Narrow immutability relaxation for academic publisher-URL → DOI canonicalization in immutable ADRs

Published

May 19, 2026

ADR-069 — Narrow immutability relaxation for academic publisher-URL → DOI canonicalization in immutable ADRs

Status

Accepted (2026-05-19; third narrow clarification of the existing CLAUDE.md immutability rule — co-equal with ADR-067 + ADR-068; covers a third class of factual defects: bot-blocked publisher URLs that would be permanently broken in CI without canonicalization to the academic-standard DOI identifier).

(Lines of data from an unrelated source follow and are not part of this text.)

-- ==== Sys2Proof/Certificates/Slice0/Obligations.lean ====
section
/-! DEFINITION. The statements for the provers. Each docstring names the rule it formalises, or, where
a decision of the spec (92_eei_decisions.md D<n>) or of this model is part of it, that decision and the
log entry. `t = { s with … }` in a statement says that the fields named are the only ones that differ,
so every other register, flag, HALTED and all of memory are as before. -/

open Sys2Proof Sys2Proof.Machine

/-! ## Encoding -/

/-- Decoding what the encoder writes gives the instruction back, every operand at every value, for every
`CALL_ALIAS`. The byte values rest on D2, D3 and D4 (logs 13, 12, 1, 2). -/
def Obligations.DecodeOfEncodeIsIdentity : Prop :=
  ∀ (ca : CallAlias) (i : Instr) (rest : List Byte), i.wf = true →
    decodeWith ca (encodeWith ca i ++ rest) = .instr i rest

/-- What decodes to an instruction is that instruction's encoding and nothing else: no opcode bit is
ignored and no byte sequence has two meanings. The byte values rest on D2, D3 and D4 (logs 13, 12, 1,
2). -/
def Obligations.EncodeOfDecodeIsIdentity : Prop :=
  ∀ (ca : CallAlias) (bytes rest : List Byte) (i : Instr), decodeWith ca bytes = .instr i rest →
    i.wf = true ∧ bytes = encodeWith ca i ++ rest

/-- The 32 opcode bytes the source prints decode to the instructions it prints beside them
(95_test_vectors.md S7). -/
def Obligations.SourceOpcodesDecodeAsPrinted : Prop :=
  ∀ d8 lo hi : Byte,
    DecodesTo [0x3E, d8] (.mvi .a d8) ∧ DecodesTo [0x06, d8] (.mvi .b d8) ∧
    DecodesTo [0x16, d8] (.mvi .d d8) ∧ DecodesTo [0x4F] (.mov .c .a) ∧
    DecodesTo [0x80] (.add .b) ∧ DecodesTo [0x41] (.mov .b .c) ∧ DecodesTo [0x15] (.dcr .d) ∧
    DecodesTo [0xC2, lo, hi] (.jnz (hi ++ lo)) ∧ DecodesTo [0xF5] .pushPsw ∧
    DecodesTo [0x76] .hlt ∧
    DecodesTo [0x08] (.nopAlias .f001) ∧ DecodesTo [0x10] (.nopAlias .f010) ∧
    DecodesTo [0x18] (.nopAlias .f011) ∧ DecodesTo [0x20] (.nopAlias .f100) ∧
    DecodesTo [0x28] (.nopAlias .f101) ∧ DecodesTo [0x30] (.nopAlias .f110) ∧
    DecodesTo [0x38] (.nopAlias .f111) ∧
    DecodesTo [0xCB, lo, hi] (.jmpAlias (hi ++ lo)) ∧ DecodesTo [0xD9] .retAlias ∧
    DecodesTo [0xCD, lo, hi] (.call (hi ++ lo)) ∧
    DecodesTo [0xC7] (.unimplRst .f000) ∧ DecodesTo [0xCF] (.unimplRst .f001) ∧
    DecodesTo [0xD7] (.unimplRst .f010) ∧ DecodesTo [0xDF] (.unimplRst .f011) ∧
    DecodesTo [0xE7] (.unimplRst .f100) ∧ DecodesTo [0xEF] (.unimplRst .f101) ∧
    DecodesTo [0xF7] (.unimplRst .f110) ∧ DecodesTo [0xFF] (.unimplRst .f111) ∧
    DecodesTo [0xD3] .unimplOut ∧ DecodesTo [0xDB] .unimplIn ∧ DecodesTo [0xF3] .unimplDi ∧
    DecodesTo [0xFB] .unimplEi

/-- R68: every byte from 0x40 to 0x7F is MOV with the destination in bits 5 to 3 and the source in bits
2 to 0, except 0x76, which is HLT; all are one byte long. -/
def Obligations.MovQuadrantDecodes : Prop :=
  ∀ (op : Byte), 0x40 ≤ op.toNat → op.toNat < 0x80 →
    (op = 0x76 → DecodesTo [op] .hlt) ∧
    (op ≠ 0x76 → ∃ dst src, regIndex dst = op.toNat / 8 % 8 ∧ regIndex src = op.toNat % 8 ∧
      DecodesTo [op] (.mov dst src))

/-- R69: the bytes from 0x80 to 0xBF are eight bands of eight ALU operations, the register in bits 2 to
0; all are one byte long. -/
def Obligations.AluQuadrantDecodes : Prop :=
  ∀ (op : Byte), 0x80 ≤ op.toNat → op.toNat < 0xC0 →
    ∃ r, regIndex r = op.toNat % 8 ∧ ∃ f,
      [Instr.add, Instr.adc, Instr.sub, Instr.sbb, Instr.ana, Instr.xra, Instr.ora,
        Instr.cmp][op.toNat / 8 % 8]? = some f ∧ DecodesTo [op] (f r)

/-- Every opcode byte (R73) decodes to an instruction, whatever follows it; 232 of the 256 are canonical
(57, 64, 64 and 47 in the four quadrants), 10 are aliases and 14 are unimplemented, for every
`CALL_ALIAS`. The byte values rest on D2 and D4 (logs 13, 1, 2). -/
def Obligations.EveryOpcodeByteHasAMeaning : Prop :=
  (∀ (ca : CallAlias) (op b2 b3 : Byte) (rest : List Byte), ∃ i rest',
    decodeWith ca (op :: b2 :: b3 :: rest) = .instr i rest' ∧ i.wf = true) ∧
  ∀ ca : CallAlias,
    countKind ca .canonical 0x00 64 = 57 ∧ countKind ca .canonical 0x40 64 = 64 ∧
    countKind ca .canonical 0x80 64 = 64 ∧ countKind ca .canonical 0xC0 64 = 47 ∧
    countKind ca .canonical 0x00 256 = 232 ∧ countKind ca .aliased 0x00 256 = 10 ∧
    countKind ca .unimplemented 0x00 256 = 14

/-- Exactly the CALL-family byte that is `CALL_ALIAS` is a three-byte CALL; the other two are one byte
long and change nothing. Rests on D4 (log 1). -/
def Obligations.CallAliasIsTheOneCallByte : Prop :=
  ∀ (ca x : CallAlias) (lo hi : Byte) (rest : List Byte) (s : State),
    (x = ca →
      decodeWith ca (callAliasByte x :: lo :: hi :: rest) = .instr (.callAlias (hi ++ lo)) rest ∧
      exec (.callAlias (hi ++ lo)) s = exec (.call (hi ++ lo)) s) ∧
    (x ≠ ca → ∃ i, rowKind i = .unimplemented ∧
      decodeWith ca (callAliasByte x :: lo :: hi :: rest) = .instr i (lo :: hi :: rest) ∧
      exec i s = .next s)

/-- The first byte alone fixes an instruction's length, which is 1, 2 or 3, and a list of bytes is
rejected exactly when it ends before the instruction does. The rejection is the model's own (log 18). -/
def Obligations.FirstByteFixesTheLength : Prop :=
  (∀ (ca : CallAlias) (op b2 b3 : Byte),
    (decodeOp ca op b2 b3).length = (decodeOp ca op 0 0).length ∧
    1 ≤ (decodeOp ca op b2 b3).length ∧ (decodeOp ca op b2 b3).length ≤ 3) ∧
  ∀ (ca : CallAlias) (bytes : List Byte),
    (∃ why, decodeWith ca bytes = .rejected why) ↔
      bytes = [] ∨ ∃ op rest, bytes = op :: rest ∧ rest.length + 1 < (decodeOp ca op 0 0).length

/-! ## Fetch, step and the control states -/

/-- R90 and R91: a byte fetch reads at PC and adds 1 to PC modulo 65536; a word fetch is two byte
fetches, the low byte first, and adds 2. Nothing else changes. -/
def Obligations.FetchUnitReadsAtPc : Prop :=
  ∀ s : State,
    fetchByte s = (readMem s s.pc, { s with pc := BitVec.ofNat 16 ((s.pc.toNat + 1) % 65536) }) ∧
    fetchWord s = (readMem s (s.pc + 1) ++ readMem s s.pc,
      { s with pc := BitVec.ofNat 16 ((s.pc.toNat + 2) % 65536) })

/-- The instruction at PC is decoded from the bytes at PC, PC + 1 and PC + 2, and executes with PC at the
byte after it (R97, which the spec marks as derived). -/
def Obligations.ExecuteStartsPastTheInstruction : Prop :=
  ∀ (ca : CallAlias) (s : State),
    let i := decodeOp ca (readMem s s.pc) (readMem s (s.pc + 1)) (readMem s (s.pc + 2))
    fetchInstr ca s = (i, { s with pc := s.pc + BitVec.ofNat 16 i.length })

/-- While HALTED is 0 a step (R94) executes exactly the instruction whose bytes stand at PC, with PC past
them; while HALTED is 1 it changes nothing, which is D19 (log 3). `step` is this for the default
`CALL_ALIAS`. -/
def Obligations.StepRunsTheInstructionAtPc : Prop :=
  ∀ (ca : CallAlias) (s : State),
    (∀ i : Instr, i.wf = true → s.halted = false →
      (∀ k v, (encodeWith ca i)[k]? = some v → readMem s (s.pc + BitVec.ofNat 16 k) = v) →
      stepWith ca s = exec i { s with pc := s.pc + BitVec.ofNat 16 i.length }) ∧
    (s.halted = true → stepWith ca s = .next s) ∧
    step s = stepWith callAlias s

/-- Once halted, any number of steps changes nothing (R96). That the processor itself checks HALTED is
D19 (log 3). -/
def Obligations.HaltedRunChangesNothing : Prop :=
  ∀ (s : State), s.halted = true → ∀ k : Nat, core.run k s = .next s

/-- R260: no instruction faults or is refused, for any operand and in any state, and every step that starts
with HALTED = 0 completes with a next state, for every `CALL_ALIAS`. -/
def Obligations.EveryStepCompletes : Prop :=
  (∀ (i : Instr) (s : State), ∃ t, exec i s = .next t) ∧
  ∀ (ca : CallAlias) (s : State), s.halted = false → ∃ t, stepWith ca s = .next t

/-- The transitions of the control FSM (R95). A step leads to Halted exactly from Halted, or from Running
when the opcode at PC is 0x76, and then it advances PC by 1 and sets HALTED and does nothing else; a step
in Halted does nothing; reset leads to Running and leaves memory alone; a host write of HALTED does that
and nothing else. The step in Halted is D19 (log 3), memory over a reset is D18 (log 14). -/
def Obligations.ControlFsmTransitions : Prop :=
  ∀ (ca : CallAlias) (s : State),
    (∃ t, stepWith ca s = .next t ∧
      (t.halted = true ↔ s.halted = true ∨ readMem s s.pc = 0x76)) ∧
    (s.halted = false → readMem s s.pc = 0x76 →
      stepWith ca s = .next { s with pc := s.pc + 1, halted := true }) ∧
    (s.halted = true → stepWith ca s = .next s) ∧
    hostAct ca .reset s = .next { State.reset with mem := s.mem } ∧
    (∀ v, hostAct ca (.setStopped v) s = .next { s with halted := v })

/-- HLT sets HALTED (R21), no other instruction writes it, and no instruction clears it; reset and a host
write do; it is the `halted` output. -/
def Obligations.OnlyHltWritesHalted : Prop :=
  ∀ (i : Instr) (s : State),
    (∃ t, exec i s = .next t ∧ (i = .hlt → t.halted = true) ∧ (i ≠ .hlt → t.halted = s.halted)) ∧
    haltedOut s = s.halted ∧
    ∀ (ca : CallAlias) (v : Bool), ∃ t u, hostAct ca .reset s = .next t ∧ t.halted = false ∧
      hostAct ca (.setStopped v) s = .next u ∧ u.halted = v

/-! ## Memory -/

/-- R41: a write replaces the byte at its address and changes no other byte and no register; a host store
keeps the low 8 bits of its value. -/
def Obligations.WriteThenReadMemory : Prop :=
  ∀ (s : State) (x : Word) (v : Byte) (n : Nat) (ca : CallAlias),
    readMem (writeMem s x v) x = v ∧
    (∀ y, y ≠ x → readMem (writeMem s x v) y = readMem s y) ∧
    writeMem s x v = { s with mem := (writeMem s x v).mem } ∧
    ∃ t, hostAct ca (.storeMem x n) s = .next t ∧ (readMem t x).toNat = n % 256

/-- R42: from power-on, a read returns the most recent write to its address, or 0x00 where there was
none; the only second name a cell has is M, the cell at H:L, read and written; no other register reads a
cell. -/
def Obligations.MemoryReadsLatestWriteOrZero : Prop :=
  (∀ (s : State) (ws : List (Word × Byte)) (x : Word), s.PowerOn →
    readMem (writeAll s ws) x = (latestWrite ws x).getD 0x00) ∧
  ∀ (s : State) (x : Word) (v : Byte) (r : Reg),
    readReg s .m = readMem s (s.h ++ s.l) ∧ writeReg s .m v = writeMem s (s.h ++ s.l) v ∧
    (r ≠ .m → readReg (writeMem s x v) r = readReg s r)

/-- A 16-bit value in memory has its low byte at the lower address, the two addresses one apart modulo
65536. Rests on D15 for the wrap (log 6). -/
def Obligations.WordsAreLittleEndian : Prop :=
  ∀ (s : State) (x v : Word),
    readMem2 s x = readMem s (x + 1) ++ readMem s x ∧
    readMem2 (writeMem2 s x v) x = v ∧
    (readMem (writeMem2 s x v) x).toNat = v.toNat % 256 ∧
    (readMem (writeMem2 s x v) (x + 1)).toNat = v.toNat / 256 ∧
    SameMemBut [x, x + 1] s (writeMem2 s x v) ∧
    ∃ t, writeMem2 s x v = { s with mem := t }

/-- A push (R230, R44) writes the high byte at SP - 1 and the low byte at SP - 2, modulo 65536, and
subtracts 2 from SP; the pushed word is then the word at SP; nothing else changes. The
wrap of SP is D15 (log 6). -/
def Obligations.PushLayout : Prop :=
  (∀ (s : State) (v : Word),
    (readMem (push16 s v) (s.sp - 1)).toNat = v.toNat / 256 ∧
    (readMem (push16 s v) (s.sp - 2)).toNat = v.toNat % 256 ∧
    (push16 s v).sp.toNat = (s.sp.toNat + 65534) % 65536 ∧
    readMem2 (push16 s v) (push16 s v).sp = v ∧
    SameMemBut [s.sp - 1, s.sp - 2] s (push16 s v) ∧
    push16 s v = { s with sp := (push16 s v).sp, mem := (push16 s v).mem }) ∧
  ∀ v : Word, (readMem (push16 State.reset v) 0xFFFE).toNat = v.toNat / 256 ∧
    (readMem (push16 State.reset v) 0xFFFD).toNat = v.toNat % 256 ∧
    (push16 State.reset v).sp = 0xFFFD ∧ readMem (push16 State.reset v) 0xFFFF = 0x00

/-- A pop (R45, R231) returns the word at SP, low byte first, adds 2 to SP and changes nothing else;
pushing words and popping as many gives them back last first, with SP as it was. The bound says that no
push wraps onto a word still in use. The wrap of SP is D15 (log 6). -/
def Obligations.StackIsLastInFirstOut : Prop :=
  (∀ s : State, pop16 s = (readMem s (s.sp + 1) ++ readMem s s.sp, { s with sp := s.sp + 2 })) ∧
  ∀ (s : State) (ws : List Word), ws.length ≤ 32768 →
    (popMany (pushAll s ws) ws.length).1 = ws.reverse ∧
    (popMany (pushAll s ws) ws.length).2 = { pushAll s ws with sp := s.sp }
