theorem decodeWith_f3 {ca : CallAlias} {op : Byte} (hf : opcodeFormat ca op = .f3) (b2 b3 : Byte)
    (rest : List Byte) :
    decodeWith ca (op :: b2 :: b3 :: rest) = .instr (decodeOp ca op b2 b3) rest := by
  simp only [decodeWith, hf]

/-- A list of bytes decodes to the instruction whose encoding it begins with. -/
theorem decodeWith_encodeWith (ca : CallAlias) {i : Instr} (hwf : i.wf = true) (rest : List Byte) :
    decodeWith ca (encodeWith ca i ++ rest) = .instr i rest := by
  have hformat := opcodeFormat_opcodeByte ca hwf
  have hlen : (operandBytes i).length + 1 = i.format.length := length_operandBytes i
  have hdecode := fun b2 b3 => @decodeOp_opcodeByte ca i hwf b2 b3
  rw [encodeWith, List.cons_append]
  cases hf : i.format <;> rw [hf] at hformat hlen
  case f1 =>
    have hops : operandBytes i = [] := List.length_eq_zero_iff.1 (Nat.succ.inj hlen)
    rw [hops, List.nil_append, decodeWith_f1 hformat, hdecode 0 0 (by simp [hops])]
  case f2 =>
    obtain ⟨b2, hops⟩ := List.length_eq_one_iff.1 (Nat.succ.inj hlen)
    rw [hops, List.singleton_append, decodeWith_f2 hformat, hdecode b2 0 (by simp [hops])]
  case f3 =>
    obtain ⟨b2, b3, hops⟩ := List.length_eq_two.1 (Nat.succ.inj hlen)
    rw [hops, List.cons_append, List.singleton_append, decodeWith_f3 hformat,
      hdecode b2 b3 (by simp [hops])]

/-- The bytes a decoder that looked at `op`, `b2` and `b3` took are the encoding of what it answers. -/
theorem encodeWith_decodeOp (ca : CallAlias) (op b2 b3 : Byte) :
    encodeWith ca (decodeOp ca op b2 b3) = op :: [b2, b3].take ((opcodeFormat ca op).length - 1) := by
  rw [encodeWith, opcodeByte_decodeOp, operandBytes_decodeOp]

/-- What decodes to an instruction begins with its encoding. -/
theorem decodeWith_inv {ca : CallAlias} {bytes rest : List Byte} {i : Instr}
    (h : decodeWith ca bytes = .instr i rest) : i.wf = true ∧ bytes = encodeWith ca i ++ rest := by
  unfold decodeWith at h
  split at h
  case h_1 => cases h
  case h_2 op tail =>
    split at h
    case h_1 hf =>
      cases h
      exact ⟨wf_decodeOp _ _ _ _, by rw [encodeWith_decodeOp, hf]; rfl⟩
    case h_2 hf =>
      split at h <;> cases h
      exact ⟨wf_decodeOp _ _ _ _, by rw [encodeWith_decodeOp, hf]; rfl⟩
    case h_3 hf =>
      split at h <;> cases h
      exact ⟨wf_decodeOp _ _ _ _, by rw [encodeWith_decodeOp, hf]; rfl⟩

/-- Settles O1: the opcode byte and the operand bytes of a well-formed instruction decode to it. -/
theorem decodeOfEncodeIsIdentity : Obligations.DecodeOfEncodeIsIdentity :=
  fun ca _ rest hwf => decodeWith_encodeWith ca hwf rest

/-- Settles O2: the decoder takes an opcode byte and the operand bytes its format has, which are the encoding
of the instruction it answers. -/
theorem encodeOfDecodeIsIdentity : Obligations.EncodeOfDecodeIsIdentity :=
  fun _ _ _ _ h => decodeWith_inv h

/-- No two instructions have the same encoding. -/
theorem encodeWith_injective {ca : CallAlias} {i j : Instr} (hi : i.wf = true) (hj : j.wf = true)
    (h : encodeWith ca i = encodeWith ca j) : i = j := by
  have hdi := decodeWith_encodeWith ca hi []
  rw [h, decodeWith_encodeWith ca hj []] at hdi
  exact (Decoded.instr.inj hdi).1.symm

/-- A list with a first byte is rejected exactly when it is shorter than the byte's format. -/
theorem decodeWith_cons_rejected_iff (ca : CallAlias) (op : Byte) (rest : List Byte) :
    (∃ why, decodeWith ca (op :: rest) = .rejected why) ↔
      rest.length + 1 < (opcodeFormat ca op).length := by
  have hreason : Nonempty DecodeReject := ⟨.truncated⟩
  cases hf : opcodeFormat ca op with
  | f1 => simp [decodeWith_f1 hf, Format.length]
  | f2 =>
    match rest with
    | [] => simp [decodeWith, hf, Format.length]
    | b2 :: rest => simp [decodeWith_f2 hf, Format.length]
  | f3 =>
    match rest with
    | [] | [_] => simp [decodeWith, hf, Format.length]
    | b2 :: b3 :: rest => simp [decodeWith_f3 hf, Format.length]

/-- A list of bytes is rejected exactly when it ends before the instruction does (log 18). -/
theorem decodeWith_rejected_iff (ca : CallAlias) (bytes : List Byte) :
    (∃ why, decodeWith ca bytes = .rejected why) ↔
      bytes = [] ∨ ∃ op rest, bytes = op :: rest ∧ rest.length + 1 < (decodeOp ca op 0 0).length := by
  match bytes with
  | [] => exact ⟨fun _ => .inl rfl, fun _ => ⟨.truncated, rfl⟩⟩
  | op :: rest =>
    rw [decodeWith_cons_rejected_iff]
    constructor
    · exact fun h => .inr ⟨op, rest, rfl, h⟩
    · rintro (h | ⟨_, _, h, hshort⟩) <;> cases h
      exact hshort

/-- Settles O8: the format of the first byte is the format of the instruction, and the decoder rejects what is
shorter than it. -/
theorem firstByteFixesTheLength : Obligations.FirstByteFixesTheLength := by
  refine ⟨fun ca op b2 b3 => ⟨?_, one_le_length _, length_le_three _⟩, decodeWith_rejected_iff⟩
  rw [Instr.length, format_decodeOp, Instr.length, format_decodeOp]

/-- Three bytes hold an instruction, whatever they are. -/
theorem decodeWith_three_bytes (ca : CallAlias) (op b2 b3 : Byte) (rest : List Byte) :
    ∃ i rest', decodeWith ca (op :: b2 :: b3 :: rest) = .instr i rest' := by
  cases hd : decodeWith ca (op :: b2 :: b3 :: rest) with
  | instr i rest' => exact ⟨i, rest', rfl⟩
  | rejected why =>
    have hlen := length_le_three (decodeOp ca op 0 0)
    rcases (decodeWith_rejected_iff ca _).1 ⟨why, hd⟩ with h | ⟨op', rest', h, hshort⟩
    · cases h
    · cases h
      simp only [List.length_cons] at hshort
      omega

/-- Settles O6: three bytes always hold an instruction; the rows are counted quadrant by quadrant. -/
theorem everyOpcodeByteHasAMeaning : Obligations.EveryOpcodeByteHasAMeaning := by
  refine ⟨fun ca op b2 b3 rest => ?meaning, fun ca => ?count⟩
  case meaning =>
    obtain ⟨i, rest', hd⟩ := decodeWith_three_bytes ca op b2 b3 rest
    exact ⟨i, rest', hd, (decodeWith_inv hd).1⟩
  case count => cases ca <;> decide +kernel

/-! ## The CALL family and the printed bytes -/

/-- A byte of the CALL family decodes by R246. -/
theorem decodeOp_callAliasByte (ca x : CallAlias) (b2 b3 : Byte) :
    decodeOp ca (Machine.callAliasByte x) b2 b3 = callFamily ca x (wordOf b3 b2) := by
  cases x <;> rfl

/-- The format of a byte of the CALL family: three bytes for `CALL_ALIAS`, one for the others (R246). -/
theorem opcodeFormat_callAliasByte (ca x : CallAlias) :
    opcodeFormat ca (Machine.callAliasByte x) = if x = ca then .f3 else .f1 := by
  rw [opcodeFormat, decodeOp_callAliasByte]
  cases ca <;> cases x <;> rfl

/-- A byte of the CALL family that is not `CALL_ALIAS` takes one of the two unimplemented rows (R246). -/
theorem callFamily_of_ne {ca x : CallAlias} (hne : x ≠ ca) (addr : Word) :
    callFamily ca x addr = .unimpl0xED ∨ callFamily ca x addr = .unimpl0xFD := by
  cases ca <;> cases x <;> simp [callFamily] at hne ⊢

/-- Settles O7: the byte that is `CALL_ALIAS` has the format of CALL, the two others that of a no-op. -/
theorem callAliasIsTheOneCallByte : Obligations.CallAliasIsTheOneCallByte := by
  intro ca x lo hi rest s
  have hformat := opcodeFormat_callAliasByte ca x
  refine ⟨fun heq => ?call, fun hne => ⟨callFamily ca x (wordOf 0 0), ?noop⟩⟩
  case call =>
    rw [if_pos heq] at hformat
    rw [decodeWith_f3 hformat, decodeOp_callAliasByte, heq]
    exact ⟨by cases ca <;> rfl, rfl⟩
  case noop =>
    rw [if_neg hne] at hformat
    rw [decodeWith_f1 hformat, decodeOp_callAliasByte]
    rcases callFamily_of_ne hne (wordOf 0 0) with hrow | hrow <;> rw [hrow] <;> exact ⟨rfl, rfl, rfl⟩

§A Context — academic publisher URLs vs DOI canonicalization

The first end-to-end lychee scan at v1.2.4 surfaced 26 publisher-URL bot-403 entries across 10 immutable ADRs. The URLs cite peer-reviewed methodology papers via:

  • journals.sagepub.com/doi/<DOI> (Sage Publications)
  • www.tandfonline.com/doi/abs/<DOI> (Taylor & Francis)
  • www.tandfonline.com/doi/full/<DOI> (Taylor & Francis)
  • www.jstor.org/stable/<ID> (JSTOR)
  • dl.acm.org/doi/<DOI> (ACM Digital Library)
  • ojs.aaai.org/index.php/AAAI/article/view/<ID> (AAAI)
  • www.researchgate.net/publication/<ID> (ResearchGate)

These academic publishers actively bot-block unauthenticated traffic for paywalled content (anti-scraping protection). The URLs resolve cleanly in browsers (with subscription / institutional / paywall access), but lychee CI scans receive 403 Forbidden responses. This is STRUCTURAL — not a bug to be fixed upstream; not workaroundable with auth tokens; not transient link rot.

The canonical academic identifier for each paper is the DOI (Digital Object Identifier), resolved via doi.org/<DOI>. DOI URLs are run by CrossRef as a stable redirect service and are academically authoritative — DOI is the citation identifier per CrossRef + IETF RFC 7320 conventions. Lychee follows redirects, so a DOI can still land on a publisher page that bot-403s unauthenticated CI. For that residual class, .lycheeignore carries exact DOI exceptions instead of broad publisher-domain ignores.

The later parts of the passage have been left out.